Examination of population subsets based on gender and age (< 42 and 42) did not reveal any differential responsiveness on the basis of these subgroupings. There was not sufficient exposure of ethnic groups other than Caucasian to allow exploration of differences in these subgroups.

INDICATIONS AND USAGE

STRATTERA is indicated for the treatment of Attention-Deficit/ Hyperactivity Disorder

(ADHD). The effectiveness of STRATTERA in the treatment of ADHD was established in 2 placebo-controlled trials in children, 2 placebo-controlled trials in children and adolescents, and 2 placebo-controlled trials in adults who met DSM-IV criteria for ADHD (see CLINICAL STUDIES). A diagnosis of ADHD (DSM-IV) implies the presence of hyperactive-impulsive or inattentive

symptoms that cause impairment and that were present before age 7 years. The symptoms must be persistent, must be more severe than is typically observed in individuals at a comparable level of development, must cause clinically significant impairment, e. g., in social, academic, or occupational functioning, and must be present in 2 or more settings, e. g., school (or work) and at home.

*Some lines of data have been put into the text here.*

-- ==== Sys2Proof/Laws/OnlyE.lean ====
section
/-! SUPPORT. The parts of a state that each operation touches (Laws/Frames.lean): the pour, the pair, the exchange and the cycle boundary. -/

set_option Elab.async false

set_option linter.all false

namespace Sys2Proof.Machine

theorem only_pourFail {m0 : List Part} {z0 : State} (hm : sub [.rek, .records] m0 = true)
    (a0) (a1) (a2) (a3) (s : State) (h : Only m0 z0 s) : Only m0 z0 (pourFail a0 a1 a2 a3 s) := by
  unfold pourFail
  repeat' first
    | with_reducible assumption | exact sub_trans (by decide) hm | with_reducible apply only_raise
    | (simp only [↓Only_mk]; with_reducible refine Mk_of hm rfl ?_ ?_) | ((with_reducible refine Upd_rfl ?_); rfl)

theorem only_pourWindow {m0 : List Part} {z0 : State} (hm : sub [.rek, .records] m0 = true)
    (a0) (a1) (s : State) (h : Only m0 z0 s) : Only m0 z0 (pourWindow a0 a1 s).1 := by
  unfold pourWindow
  repeat' first
    | with_reducible assumption | exact sub_trans (by decide) hm | with_reducible apply only_pourFail
    | with_reducible refine Only_of_fst (by assumption) ?_ | with_reducible refine Only_ite ?_ ?_
    | with_reducible refine Only_fst_ite ?_ ?_ | with_reducible apply only_foldl_fst | with_reducible apply only_foldl
    | intro _ | (extract_lets +onlyGivenNames x; have hx : Only m0 z0 x := ?hx; case' hx => unfold x)
    | extract_lets +onlyGivenNames _ | (simp only [↓Only_mk]; with_reducible refine Mk_of hm rfl ?_ ?_)
    | ((with_reducible refine Upd_rfl ?_); rfl) | split | dsimp only

theorem only_pourWindows {m0 : List Part} {z0 : State} (hm : sub [.rek, .records] m0 = true)
    (a0) (a1) (s : State) (h : Only m0 z0 s) : Only m0 z0 (pourWindows a0 a1 s).1 := by
  induction a1 generalizing s with
  | nil => exact h
  | cons v r ih =>
    unfold pourWindows
    split
    · exact Only_of_fst ‹_› (only_pourWindow (sub_trans (by decide) hm) _ _ _ h)
    · have h1 := Only_of_fst ‹_› (only_pourWindow (sub_trans (by decide) hm) _ _ _ h)
      split
      · exact Only_of_fst ‹_› (ih _ h1)
      · exact Only_of_fst ‹_› (ih _ h1)

theorem only_pourSplit {m0 : List Part} {z0 : State} (hm : sub [.ctl, .rek, .records] m0 = true)
    (a0) (a1) (a2) (s : State) (h : Only m0 z0 s) : Only m0 z0 (pourSplit a0 a1 a2 s).1 := by
  unfold pourSplit
  repeat' first
    | with_reducible assumption | exact sub_trans (by decide) hm | with_reducible apply only_splitFault
    | with_reducible apply only_pourFail | with_reducible apply only_raiseLane | intro _ | extract_lets +onlyGivenNames _
    | split

theorem only_pourSplits {m0 : List Part} {z0 : State} (hm : sub [.ctl, .rek, .records] m0 = true)
    (a0) (a1) (a2) (s : State) (h : Only m0 z0 s) : Only m0 z0 (pourSplits a0 a1 a2 s).1 := by
  induction a2 generalizing s with
  | nil => exact h
  | cons x r ih =>
    unfold pourSplits
    extract_lets q z
    have hz : Only m0 z0 z.1 := ih _ (only_pourSplit (sub_trans (by decide) hm) _ _ _ _ h)
    clear_value z
    split
    · exact hz
    · exact hz

theorem only_superseded {m0 : List Part} {z0 : State} (hm : sub [.records] m0 = true)
    (a0) (a1) (a2) (a3) (s : State) (h : Only m0 z0 s) : Only m0 z0 (superseded a0 a1 a2 a3 s) := by
  unfold superseded
  repeat' first
    | with_reducible assumption | exact sub_trans (by decide) hm | with_reducible apply only_raise

theorem only_pushWrites {m0 : List Part} {z0 : State} (hm : sub [.lanes, .mem] m0 = true)
    (a0) (s : State) (h : Only m0 z0 s) : Only m0 z0 (pushWrites a0 s) := by
  unfold pushWrites
  repeat' first
    | with_reducible assumption | exact sub_trans (by decide) hm | with_reducible apply only_State_modLanes
    | with_reducible refine Only_ite ?_ ?_ | with_reducible apply only_foldl | intro _
    | (extract_lets +onlyGivenNames x; have hx : Only m0 z0 x := ?hx; case' hx => unfold x)
    | extract_lets +onlyGivenNames _ | (simp only [↓Only_mk]; with_reducible refine Mk_of hm rfl ?_ ?_)
    | ((with_reducible refine Upd_rfl ?_); rfl) | split | dsimp only

theorem only_changeOnForced {m0 : List Part} {z0 : State} (hm : sub [.ctl, .records] m0 = true)
    (a0) (a1) (s : State) (h : Only m0 z0 s) : Only m0 z0 (changeOnForced a0 a1 s) := by
  unfold changeOnForced
  repeat' first
    | with_reducible assumption | exact sub_trans (by decide) hm | with_reducible apply only_raise
    | with_reducible refine Only_ite ?_ ?_ | with_reducible apply only_foldl | intro _
    | (extract_lets +onlyGivenNames x; have hx : Only m0 z0 x := ?hx; case' hx => unfold x)
    | extract_lets +onlyGivenNames _ | (simp only [↓Only_mk]; with_reducible refine Mk_of hm rfl ?_ ?_)
    | ((with_reducible refine Upd_rfl ?_); rfl) | split | dsimp only

theorem only_settleSignal {m0 : List Part} {z0 : State} (hm : sub [.ctl, .cis, .records] m0 = true)
    (a0) (a1) (s : State) (a3) (h : Only m0 z0 s) : Only m0 z0 (settleSignal a0 a1 s a3) := by
  unfold settleSignal
  extract_lets s1 c1 s2 s3 c2
  have h1 : Only m0 z0 s1 := only_changeOnForced (sub_trans (by decide) hm) _ _ _ h
  clear_value s1
  have h2 : Only m0 z0 s2 := by
    unfold s2
    split
    · exact Only_upd (d := [.cis]) (sub_trans (by decide) hm) h1 (Upd_of rfl rfl rfl (by intro p; cases p <;> first | exact .inl rfl | exact .inr rfl | exact .inr ⟨rfl, rfl⟩ | exact .inr ⟨rfl, rfl, rfl⟩))
    · exact h1
  clear_value s2
  have h3 : Only m0 z0 s3 := only_foldl (fun _ _ hq => only_superseded (sub_trans (by decide) hm) _ _ _ _ _ hq) h2
  clear_value s3
  exact Only_upd (d := [.cis]) (sub_trans (by decide) hm) h3 (Upd_of rfl rfl rfl (by intro p; cases p <;> first | exact .inl rfl | exact .inr rfl | exact .inr ⟨rfl, rfl⟩ | exact .inr ⟨rfl, rfl, rfl⟩))

theorem only_commitAll {m0 : List Part} {z0 : State} (hm : sub [.ctl, .lanes, .mem, .cis, .records] m0 = true)
    (a0) (a1) (a2) (a3) (s : State) (h : Only m0 z0 s) : Only m0 z0 (commitAll a0 a1 a2 a3 s) := by
  unfold commitAll
  repeat' first
    | with_reducible assumption | exact sub_trans (by decide) hm | with_reducible apply only_pushWrites
    | with_reducible apply only_settleSignal | with_reducible refine Only_ite ?_ ?_ | with_reducible apply only_foldl
    | intro _ | (simp only [↓Only_mk]; with_reducible refine Mk_of hm rfl ?_ ?_)
    | ((with_reducible refine Upd_rfl ?_); rfl)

The symptoms must not be better accounted for by another mental disorder. For the Inattentive Type, at least 6 of the following symptoms must have persisted for at least 6 months: lack of attention to details/ careless mistakes, lack of sustained attention, poor listener, failure to follow through on tasks, poor organization, avoids tasks requiring sustained mental effort, loses things, easily distracted, forgetful.

For the Hyperactive-Impulsive Type, at least 6 of the following symptoms must have persisted for at least 6 months: fidgeting/ squirming, leaving seat, inappropriate running/ climbing, difficulty with quiet activities, "on the go," excessive talking, blurting answers, can't wait turn, intrusive. For a Combined Type diagnosis, both inattentive and hyperactive-impulsive criteria must be met.

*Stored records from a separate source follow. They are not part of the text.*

theorem only_finishCommand {m0 : List Part} {z0 : State} (hm : sub [.ctl] m0 = true)
    (s : State) (h : Only m0 z0 s) : Only m0 z0 (finishCommand s) := by
  unfold finishCommand
  repeat' first
    | with_reducible assumption | exact sub_trans (by decide) hm | with_reducible apply only_setResult
    | with_reducible refine Only_ite ?_ ?_ | intro _ | (simp only [↓Only_mk]; with_reducible refine Mk_of hm rfl ?_ ?_)
    | ((with_reducible refine Upd_rfl ?_); rfl)

theorem only_execModeChange {m0 : List Part} {z0 : State} (hm : sub [.now, .mode, .ctl, .lanes, .rek, .mem, .cis, .fab, .tel, .bri, .pair, .upd, .records, .sent] m0 = true)
    (a0) (s : State) (h : Only m0 z0 s) : OutOnly m0 z0 (execModeChange a0 s) := by
  unfold execModeChange
  repeat' first
    | with_reducible assumption | exact sub_trans (by decide) hm | with_reducible apply only_State_atTime
    | with_reducible apply only_runEffect | with_reducible apply only_finishCommand
    | with_reducible apply only_stopEffect | with_reducible apply only_enterMode | with_reducible apply only_resumeEffect
    | with_reducible refine OutOnly_next.mpr ?_ | intro _ | split

theorem only_warmBoot {m0 : List Part} {z0 : State} (hm : sub [.time, .mode, .ctl, .lanes, .fab, .tel, .pair, .od, .records, .sent] m0 = true)
    (s : State) (h : Only m0 z0 s) : Only m0 z0 (warmBoot s) := by
  unfold warmBoot
  extract_lets +onlyGivenNames s1 tables
  have h1 : Only m0 z0 s1 := only_enterMode (sub_trans (by decide) hm) _ _ _ h
  clear_value s1 tables
  extract_lets +onlyGivenNames c s2
  have h2 : Only m0 z0 s2 := only_takePairRole (sub_trans (by decide) hm) _ (only_takeInForce (sub_trans (by decide) hm) _ (Only_upd (d := [.ctl]) (sub_trans (by decide) hm) h1 (Upd_of rfl rfl rfl (by intro p; cases p <;> first | exact .inl rfl | exact .inr rfl | exact .inr ⟨rfl, rfl⟩ | exact .inr ⟨rfl, rfl, rfl⟩))))
  clear_value s2
  extract_lets +onlyGivenNames s3
  have h3 : Only m0 z0 s3 := only_applyBindings (sub_trans (by decide) hm) _ _ h2
  clear_value s3
  extract_lets +onlyGivenNames f g i s4
  have h4 : Only m0 z0 s4 := Only_upd (d := [.lanes]) (sub_trans (by decide) hm) h3 (Upd_of rfl rfl rfl (by intro p; cases p <;> first | exact .inl rfl | exact .inr rfl | exact .inr ⟨rfl, rfl⟩ | exact .inr ⟨rfl, rfl, rfl⟩))
  clear_value s4
  exact Only_ite (fun _ => only_setPair (sub_trans (by decide) hm) _ _ _ (Only_upd (d := [.pair]) (sub_trans (by decide) hm) h4 (Upd_of rfl rfl rfl (by intro p; cases p <;> first | exact .inl rfl | exact .inr rfl | exact .inr ⟨rfl, rfl⟩ | exact .inr ⟨rfl, rfl, rfl⟩)))) (fun _ => h4)

theorem only_execWarmRestartBoot {m0 : List Part} {z0 : State} (hm : sub [.now, .time, .mode, .ctl, .lanes, .fab, .tel, .pair, .od, .records, .sent] m0 = true)
    (a0) (s : State) (h : Only m0 z0 s) : OutOnly m0 z0 (execWarmRestartBoot a0 s) := by
  unfold execWarmRestartBoot
  repeat' first
    | with_reducible assumption | exact sub_trans (by decide) hm | with_reducible apply only_State_atTime
    | with_reducible apply only_warmBoot | with_reducible refine Only_ite ?_ ?_ | with_reducible apply only_foldl
    | with_reducible refine OutOnly_next.mpr ?_ | with_reducible refine OutOnly_ite ?_ ?_ | intro _
    | (extract_lets +onlyGivenNames x; have hx : Only m0 z0 x := ?hx; case' hx => unfold x)
    | extract_lets +onlyGivenNames _ | (simp only [↓Only_mk]; with_reducible refine Mk_of hm rfl ?_ ?_)
    | ((with_reducible refine Upd_rfl ?_); rfl) | split | dsimp only

theorem only_warmEnd {m0 : List Part} {z0 : State} (hm : sub [.ctl, .lanes] m0 = true)
    (s : State) (h : Only m0 z0 s) : Only m0 z0 (warmEnd s) := by
  unfold warmEnd
  repeat' first
    | with_reducible assumption | exact sub_trans (by decide) hm | with_reducible apply only_State_modLanes
    | (simp only [↓Only_mk]; with_reducible refine Mk_of hm rfl ?_ ?_) | ((with_reducible refine Upd_rfl ?_); rfl)

theorem only_execWarmRestartComplete {m0 : List Part} {z0 : State} (hm : sub [.now, .mode, .ctl, .lanes, .fab, .tel, .bri, .upd, .records, .sent] m0 = true)
    (a0) (s : State) (h : Only m0 z0 s) : OutOnly m0 z0 (execWarmRestartComplete a0 s) := by
  unfold execWarmRestartComplete
  repeat' first
    | with_reducible assumption | exact sub_trans (by decide) hm | with_reducible apply only_State_atTime
    | with_reducible apply only_enterMode | with_reducible apply only_warmEnd | with_reducible apply only_refuseCommand
    | with_reducible apply only_intoRun | with_reducible refine OutOnly_next.mpr ?_ | intro _ | split

theorem only_execWarmRestartTimeout {m0 : List Part} {z0 : State} (hm : sub [.now, .mode, .ctl, .lanes, .rek, .cis, .fab, .tel, .pair, .records, .sent] m0 = true)
    (a0) (s : State) (h : Only m0 z0 s) : OutOnly m0 z0 (execWarmRestartTimeout a0 s) := by
  unfold execWarmRestartTimeout
  repeat' first
    | with_reducible assumption | exact sub_trans (by decide) hm | with_reducible apply only_State_atTime
    | with_reducible apply only_raise | with_reducible apply only_faultStop | with_reducible refine OutOnly_next.mpr ?_
    | intro _ | (simp only [↓Only_mk]; with_reducible refine Mk_of hm rfl ?_ ?_)
    | ((with_reducible refine Upd_rfl ?_); rfl) | split

theorem only_mirrorForce {m0 : List Part} {z0 : State} (hm : sub [.pair, .sent] m0 = true)
    (a0) (a1) (a2) (a3) (s : State) (h : Only m0 z0 s) : Only m0 z0 (mirrorForce a0 a1 a2 a3 s) := by
  unfold mirrorForce
  repeat' first
    | with_reducible assumption | exact sub_trans (by decide) hm | with_reducible apply only_mirror

theorem only_unrefuseEntry {m0 : List Part} {z0 : State} (hm : sub [.ctl] m0 = true)
    (a0) (a1) (a2) (s : State) (h : Only m0 z0 s) : Only m0 z0 (unrefuseEntry a0 a1 a2 s) := by
  unfold unrefuseEntry
  repeat' first
    | with_reducible assumption | exact sub_trans (by decide) hm | with_reducible apply only_putForce
    | with_reducible refine Only_ite ?_ ?_ | intro _

theorem only_opForceField {m0 : List Part} {z0 : State} (hm : sub [.ctl, .pair, .od, .sent] m0 = true)
    (a0) (a1) (a2) (a3) (a4) (a5) (s : State) (h : Only m0 z0 s) : Only m0 z0 (opForceField a0 a1 a2 a3 a4 a5 s) := by
  unfold opForceField
  repeat' first
    | with_reducible assumption | exact sub_trans (by decide) hm | with_reducible apply only_unrefuseEntry
    | with_reducible apply only_respond | with_reducible apply only_mirrorForce | with_reducible apply only_putForce
    | with_reducible refine Only_ite ?_ ?_ | intro _

theorem only_opForceValue {m0 : List Part} {z0 : State} (hm : sub [.ctl, .pair, .od, .sent] m0 = true)
    (a0) (a1) (a2) (a3) (a4) (s : State) (h : Only m0 z0 s) : Only m0 z0 (opForceValue a0 a1 a2 a3 a4 s) := by
  unfold opForceValue
  repeat' first
    | with_reducible assumption | exact sub_trans (by decide) hm | with_reducible apply only_unrefuseEntry
    | with_reducible apply only_respond | with_reducible apply only_mirrorForce | with_reducible apply only_putForce
    | with_reducible refine Only_ite ?_ ?_ | intro _

theorem only_activateForce {m0 : List Part} {z0 : State} (hm : sub [.ctl, .pair, .od, .records, .sent] m0 = true)
    (a0) (a1) (a2) (s : State) (h : Only m0 z0 s) : Only m0 z0 (activateForce a0 a1 a2 s) := by
  unfold activateForce
  repeat' first
    | with_reducible assumption | exact sub_trans (by decide) hm | with_reducible apply only_respond
    | with_reducible apply only_raiseFrom | with_reducible apply only_putForce | with_reducible apply only_mirrorForce
    | with_reducible refine Only_ite ?_ ?_ | intro _

theorem only_removeForce {m0 : List Part} {z0 : State} (hm : sub [.ctl, .pair, .od, .sent] m0 = true)
    (a0) (a1) (a2) (s : State) (h : Only m0 z0 s) : Only m0 z0 (removeForce a0 a1 a2 s) := by
  unfold removeForce
  repeat' first
    | with_reducible assumption | exact sub_trans (by decide) hm | with_reducible apply only_respond
    | with_reducible apply only_mirrorForce | with_reducible apply only_putForce | with_reducible refine Only_ite ?_ ?_
    | intro _

theorem only_opForceCommand {m0 : List Part} {z0 : State} (hm : sub [.ctl, .pair, .od, .records, .sent] m0 = true)
    (a0) (a1) (a2) (a3) (a4) (s : State) (h : Only m0 z0 s) : Only m0 z0 (opForceCommand a0 a1 a2 a3 a4 s) := by
  unfold opForceCommand
  repeat' first
    | with_reducible assumption | exact sub_trans (by decide) hm | with_reducible apply only_unrefuseEntry
    | with_reducible apply only_respond | with_reducible apply only_activateForce | with_reducible apply only_removeForce
    | with_reducible refine Only_ite ?_ ?_ | intro _

theorem only_execForceKindWrite {m0 : List Part} {z0 : State} (hm : sub [.now, .ctl, .pair, .od, .records, .sent] m0 = true)
    (a0) (a1) (a2) (a3) (s : State) (h : Only m0 z0 s) : OutOnly m0 z0 (execForceKindWrite a0 a1 a2 a3 s) := by
  unfold execForceKindWrite
  repeat' first
    | with_reducible assumption | exact sub_trans (by decide) hm | with_reducible apply only_serve
    | with_reducible apply only_opForceField | with_reducible apply only_State_atTime
    | with_reducible refine OutOnly_next.mpr ?_ | intro _

theorem only_execForceTargetWrite {m0 : List Part} {z0 : State} (hm : sub [.now, .ctl, .pair, .od, .records, .sent] m0 = true)
    (a0) (a1) (a2) (a3) (s : State) (h : Only m0 z0 s) : OutOnly m0 z0 (execForceTargetWrite a0 a1 a2 a3 s) := by
  unfold execForceTargetWrite
  repeat' first
    | with_reducible assumption | exact sub_trans (by decide) hm | with_reducible apply only_serve
    | with_reducible apply only_opForceField | with_reducible apply only_State_atTime
    | with_reducible refine OutOnly_next.mpr ?_ | intro _

theorem only_execForceValueWrite {m0 : List Part} {z0 : State} (hm : sub [.now, .ctl, .pair, .od, .records, .sent] m0 = true)
    (a0) (a1) (a2) (a3) (s : State) (h : Only m0 z0 s) : OutOnly m0 z0 (execForceValueWrite a0 a1 a2 a3 s) := by
  unfold execForceValueWrite
  repeat' first
    | with_reducible assumption | exact sub_trans (by decide) hm | with_reducible apply only_serve
    | with_reducible apply only_opForceValue | with_reducible apply only_State_atTime
    | with_reducible refine OutOnly_next.mpr ?_ | intro _

theorem only_execForceActivate {m0 : List Part} {z0 : State} (hm : sub [.now, .ctl, .pair, .od, .records, .sent] m0 = true)
    (a0) (a1) (a2) (s : State) (h : Only m0 z0 s) : OutOnly m0 z0 (execForceActivate a0 a1 a2 s) := by
  unfold execForceActivate
  repeat' first
    | with_reducible assumption | exact sub_trans (by decide) hm | with_reducible apply only_serve
    | with_reducible apply only_opForceCommand | with_reducible apply only_State_atTime
    | with_reducible refine OutOnly_next.mpr ?_ | intro _

theorem only_execForceRemove {m0 : List Part} {z0 : State} (hm : sub [.now, .ctl, .pair, .od, .records, .sent] m0 = true)
    (a0) (a1) (a2) (s : State) (h : Only m0 z0 s) : OutOnly m0 z0 (execForceRemove a0 a1 a2 s) := by
  unfold execForceRemove
  repeat' first
    | with_reducible assumption | exact sub_trans (by decide) hm | with_reducible apply only_serve
    | with_reducible apply only_opForceCommand | with_reducible apply only_State_atTime
    | with_reducible refine OutOnly_next.mpr ?_ | intro _

theorem only_execForceBoundary {m0 : List Part} {z0 : State} (hm : sub [.now, .ctl, .records] m0 = true)
    (a0) (a1) (s : State) (h : Only m0 z0 s) : OutOnly m0 z0 (execForceBoundary a0 a1 s) := by
  unfold execForceBoundary
  repeat' first
    | with_reducible assumption | exact sub_trans (by decide) hm | with_reducible apply only_State_atTime
    | with_reducible apply only_raiseFrom | with_reducible apply only_putForce | with_reducible refine Only_ite ?_ ?_
    | with_reducible refine OutOnly_next.mpr ?_ | intro _

theorem only_opSetEntries {m0 : List Part} {z0 : State} (hm : sub [.ctl, .od, .sent] m0 = true)
    (a0) (a1) (a2) (a3) (s : State) (h : Only m0 z0 s) : Only m0 z0 (opSetEntries a0 a1 a2 a3 s) := by
  unfold opSetEntries
  repeat' first
    | with_reducible assumption | exact sub_trans (by decide) hm | with_reducible apply only_respond
    | with_reducible refine Only_ite ?_ ?_ | intro _ | (simp only [↓Only_mk]; with_reducible refine Mk_of hm rfl ?_ ?_)
    | ((with_reducible refine Upd_rfl ?_); rfl)

theorem only_opSetTarget {m0 : List Part} {z0 : State} (hm : sub [.ctl, .od, .sent] m0 = true)
    (a0) (a1) (a2) (a3) (s : State) (h : Only m0 z0 s) : Only m0 z0 (opSetTarget a0 a1 a2 a3 s) := by
  unfold opSetTarget
  repeat' first
    | with_reducible assumption | exact sub_trans (by decide) hm | with_reducible apply only_respond
    | with_reducible refine Only_ite ?_ ?_ | intro _ | (simp only [↓Only_mk]; with_reducible refine Mk_of hm rfl ?_ ?_)
    | ((with_reducible refine Upd_rfl ?_); rfl)

theorem only_applySet {m0 : List Part} {z0 : State} (hm : sub [.ctl, .lanes, .pair, .od, .records, .sent] m0 = true)
    (a0) (a1) (s : State) (h : Only m0 z0 s) : Only m0 z0 (applySet a0 a1 s) := by
  unfold applySet
  repeat' first
    | with_reducible assumption | exact sub_trans (by decide) hm | with_reducible apply only_respond
    | with_reducible apply only_raiseFrom | with_reducible apply only_deliverSet | with_reducible apply only_mirror
    | with_reducible refine Only_ite ?_ ?_ | intro _ | (simp only [↓Only_mk]; with_reducible refine Mk_of hm rfl ?_ ?_)
    | ((with_reducible refine Upd_rfl ?_); rfl)

theorem only_discardSet {m0 : List Part} {z0 : State} (hm : sub [.ctl, .od, .sent] m0 = true)
    (a0) (s : State) (h : Only m0 z0 s) : Only m0 z0 (discardSet a0 s) := by
  unfold discardSet
  repeat' first
    | with_reducible assumption | exact sub_trans (by decide) hm | with_reducible apply only_respond
    | (simp only [↓Only_mk]; with_reducible refine Mk_of hm rfl ?_ ?_) | ((with_reducible refine Upd_rfl ?_); rfl)

theorem only_opSetCommand {m0 : List Part} {z0 : State} (hm : sub [.ctl, .lanes, .pair, .od, .records, .sent] m0 = true)
    (a0) (a1) (a2) (a3) (s : State) (h : Only m0 z0 s) : Only m0 z0 (opSetCommand a0 a1 a2 a3 s) := by
  unfold opSetCommand
  repeat' first
    | with_reducible assumption | exact sub_trans (by decide) hm | with_reducible apply only_respond
    | with_reducible apply only_applySet | with_reducible apply only_discardSet | with_reducible refine Only_ite ?_ ?_
    | intro _

theorem only_execCsApply {m0 : List Part} {z0 : State} (hm : sub [.now, .ctl, .lanes, .pair, .od, .records, .sent] m0 = true)
    (a0) (a1) (s : State) (h : Only m0 z0 s) : OutOnly m0 z0 (execCsApply a0 a1 s) := by
  unfold execCsApply
  repeat' first
    | with_reducible assumption | exact sub_trans (by decide) hm | with_reducible apply only_serve
    | with_reducible apply only_opSetCommand | with_reducible apply only_State_atTime
    | with_reducible refine OutOnly_next.mpr ?_ | intro _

Special Diagnostic Considerations

The specific etiology of ADHD is unknown, and there is no single diagnostic test. Adequate diagnosis requires the use not only of medical but also of special psychological, educational, and social resources. Learning may or may not be impaired. The diagnosis must be based upon a complete history and evaluation of the patient and not solely on the presence of the required number of DSM-IV characteristics.

Need for Comprehensive Treatment Program

STRATTERA is indicated as an integral part of a total treatment program for ADHD that may include other measures (psychological, educational, social) for patients with this syndrome. Drug treatment may not be indicated for all patients with this syndrome. Drug treatment is not intended for use in the patient who exhibits symptoms secondary to environmental factors and/ or other primary psychiatric disorders, including psychosis.

Appropriate educational placement is essential in children and adolescents with this diagnosis and psychosocial intervention is often helpful. When remedial measures alone are insufficient, the decision to prescribe drug treatment medication will depend upon the physician's assessment of the chronicity and severity of the patient's symptoms.

Long-Term Use

The effectiveness of STRATTERA for long-term use, ie, for more than 9 weeks in child and adolescent patients and 10 weeks in adult patients, has not been systematically evaluated in controlled trials. Therefore, the physician who elects to use STRATTERA for extended periods should periodically reevaluate the long-term usefulness of the drug for the individual patient (see DOSAGE AND ADMINISTRATION).